DIRECTIONS :: Search the data below for the string "applyComb". Extract every line that contains it.

EXCERPTED RECORDS ::

::::::

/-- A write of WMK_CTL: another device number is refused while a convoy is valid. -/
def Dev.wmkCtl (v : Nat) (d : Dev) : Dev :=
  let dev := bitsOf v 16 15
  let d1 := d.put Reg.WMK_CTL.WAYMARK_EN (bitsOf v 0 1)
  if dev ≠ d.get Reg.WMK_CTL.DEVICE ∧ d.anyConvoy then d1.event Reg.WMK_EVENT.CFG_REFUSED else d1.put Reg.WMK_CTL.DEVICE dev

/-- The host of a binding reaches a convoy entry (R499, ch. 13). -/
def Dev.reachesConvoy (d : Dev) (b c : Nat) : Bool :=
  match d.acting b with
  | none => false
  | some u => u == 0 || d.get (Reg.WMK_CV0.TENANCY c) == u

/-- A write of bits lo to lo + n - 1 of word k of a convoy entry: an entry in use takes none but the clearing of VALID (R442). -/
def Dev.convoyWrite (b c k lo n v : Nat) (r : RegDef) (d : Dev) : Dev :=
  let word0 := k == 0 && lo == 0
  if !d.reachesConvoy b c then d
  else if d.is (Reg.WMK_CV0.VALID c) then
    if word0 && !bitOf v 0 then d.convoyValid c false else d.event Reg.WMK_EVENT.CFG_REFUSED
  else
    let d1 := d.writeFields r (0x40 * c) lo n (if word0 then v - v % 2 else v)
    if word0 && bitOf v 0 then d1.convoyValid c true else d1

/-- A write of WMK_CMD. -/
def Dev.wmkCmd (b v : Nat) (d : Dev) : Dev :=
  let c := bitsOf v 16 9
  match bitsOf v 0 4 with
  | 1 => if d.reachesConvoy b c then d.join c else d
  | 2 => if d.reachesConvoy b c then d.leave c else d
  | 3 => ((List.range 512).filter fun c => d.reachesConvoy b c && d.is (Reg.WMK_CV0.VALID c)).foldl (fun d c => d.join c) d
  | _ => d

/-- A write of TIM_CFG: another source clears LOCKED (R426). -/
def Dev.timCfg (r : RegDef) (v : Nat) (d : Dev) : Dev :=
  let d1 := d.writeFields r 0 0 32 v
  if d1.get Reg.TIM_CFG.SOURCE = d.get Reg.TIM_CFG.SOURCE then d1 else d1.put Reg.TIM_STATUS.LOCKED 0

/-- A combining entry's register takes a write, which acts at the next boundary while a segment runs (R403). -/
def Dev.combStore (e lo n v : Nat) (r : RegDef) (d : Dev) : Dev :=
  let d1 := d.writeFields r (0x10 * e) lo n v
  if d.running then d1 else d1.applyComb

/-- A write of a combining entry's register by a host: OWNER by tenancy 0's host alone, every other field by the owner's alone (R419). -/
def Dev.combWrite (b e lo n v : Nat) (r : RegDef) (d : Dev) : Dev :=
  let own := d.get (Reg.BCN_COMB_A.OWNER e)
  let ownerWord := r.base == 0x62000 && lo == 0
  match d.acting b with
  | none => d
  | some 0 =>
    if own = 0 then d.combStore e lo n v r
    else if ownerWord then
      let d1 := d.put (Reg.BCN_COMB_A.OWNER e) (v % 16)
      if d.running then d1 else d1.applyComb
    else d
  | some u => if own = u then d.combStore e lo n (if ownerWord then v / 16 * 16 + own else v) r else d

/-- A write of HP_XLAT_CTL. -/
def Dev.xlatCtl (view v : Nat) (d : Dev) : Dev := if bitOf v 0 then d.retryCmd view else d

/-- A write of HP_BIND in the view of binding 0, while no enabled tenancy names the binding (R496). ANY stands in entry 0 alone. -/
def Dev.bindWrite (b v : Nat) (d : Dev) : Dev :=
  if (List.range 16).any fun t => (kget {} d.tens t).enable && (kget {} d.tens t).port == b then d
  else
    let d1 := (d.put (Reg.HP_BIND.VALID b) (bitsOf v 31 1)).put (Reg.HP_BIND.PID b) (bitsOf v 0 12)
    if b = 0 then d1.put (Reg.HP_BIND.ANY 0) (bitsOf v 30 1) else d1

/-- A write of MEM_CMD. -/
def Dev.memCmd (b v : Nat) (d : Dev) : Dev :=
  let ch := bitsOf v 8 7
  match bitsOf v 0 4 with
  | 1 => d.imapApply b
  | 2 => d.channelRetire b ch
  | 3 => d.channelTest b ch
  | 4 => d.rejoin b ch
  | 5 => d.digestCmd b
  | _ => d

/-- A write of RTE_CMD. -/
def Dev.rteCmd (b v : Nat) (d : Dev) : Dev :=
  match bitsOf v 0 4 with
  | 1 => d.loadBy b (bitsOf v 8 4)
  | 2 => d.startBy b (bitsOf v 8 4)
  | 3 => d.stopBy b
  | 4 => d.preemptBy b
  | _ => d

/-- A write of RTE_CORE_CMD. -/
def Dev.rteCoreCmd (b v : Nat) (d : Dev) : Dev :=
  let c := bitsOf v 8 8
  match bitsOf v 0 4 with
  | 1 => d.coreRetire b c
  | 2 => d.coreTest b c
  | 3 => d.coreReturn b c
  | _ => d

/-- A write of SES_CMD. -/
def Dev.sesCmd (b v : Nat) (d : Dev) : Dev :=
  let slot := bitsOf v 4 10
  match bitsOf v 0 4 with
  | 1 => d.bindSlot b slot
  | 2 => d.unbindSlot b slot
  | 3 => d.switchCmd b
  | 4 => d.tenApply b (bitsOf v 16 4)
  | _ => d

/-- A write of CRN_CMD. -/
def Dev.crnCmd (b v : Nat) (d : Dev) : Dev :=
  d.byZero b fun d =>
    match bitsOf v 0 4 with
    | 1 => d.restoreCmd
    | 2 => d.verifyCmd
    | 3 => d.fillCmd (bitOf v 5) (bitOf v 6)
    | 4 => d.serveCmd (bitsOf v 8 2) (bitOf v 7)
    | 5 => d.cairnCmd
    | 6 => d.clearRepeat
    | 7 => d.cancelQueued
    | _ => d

::::::

ANSWER TO THIS EXERCISE ::
  if d.running then d1 else d1.applyComb
      if d.running then d1 else d1.applyComb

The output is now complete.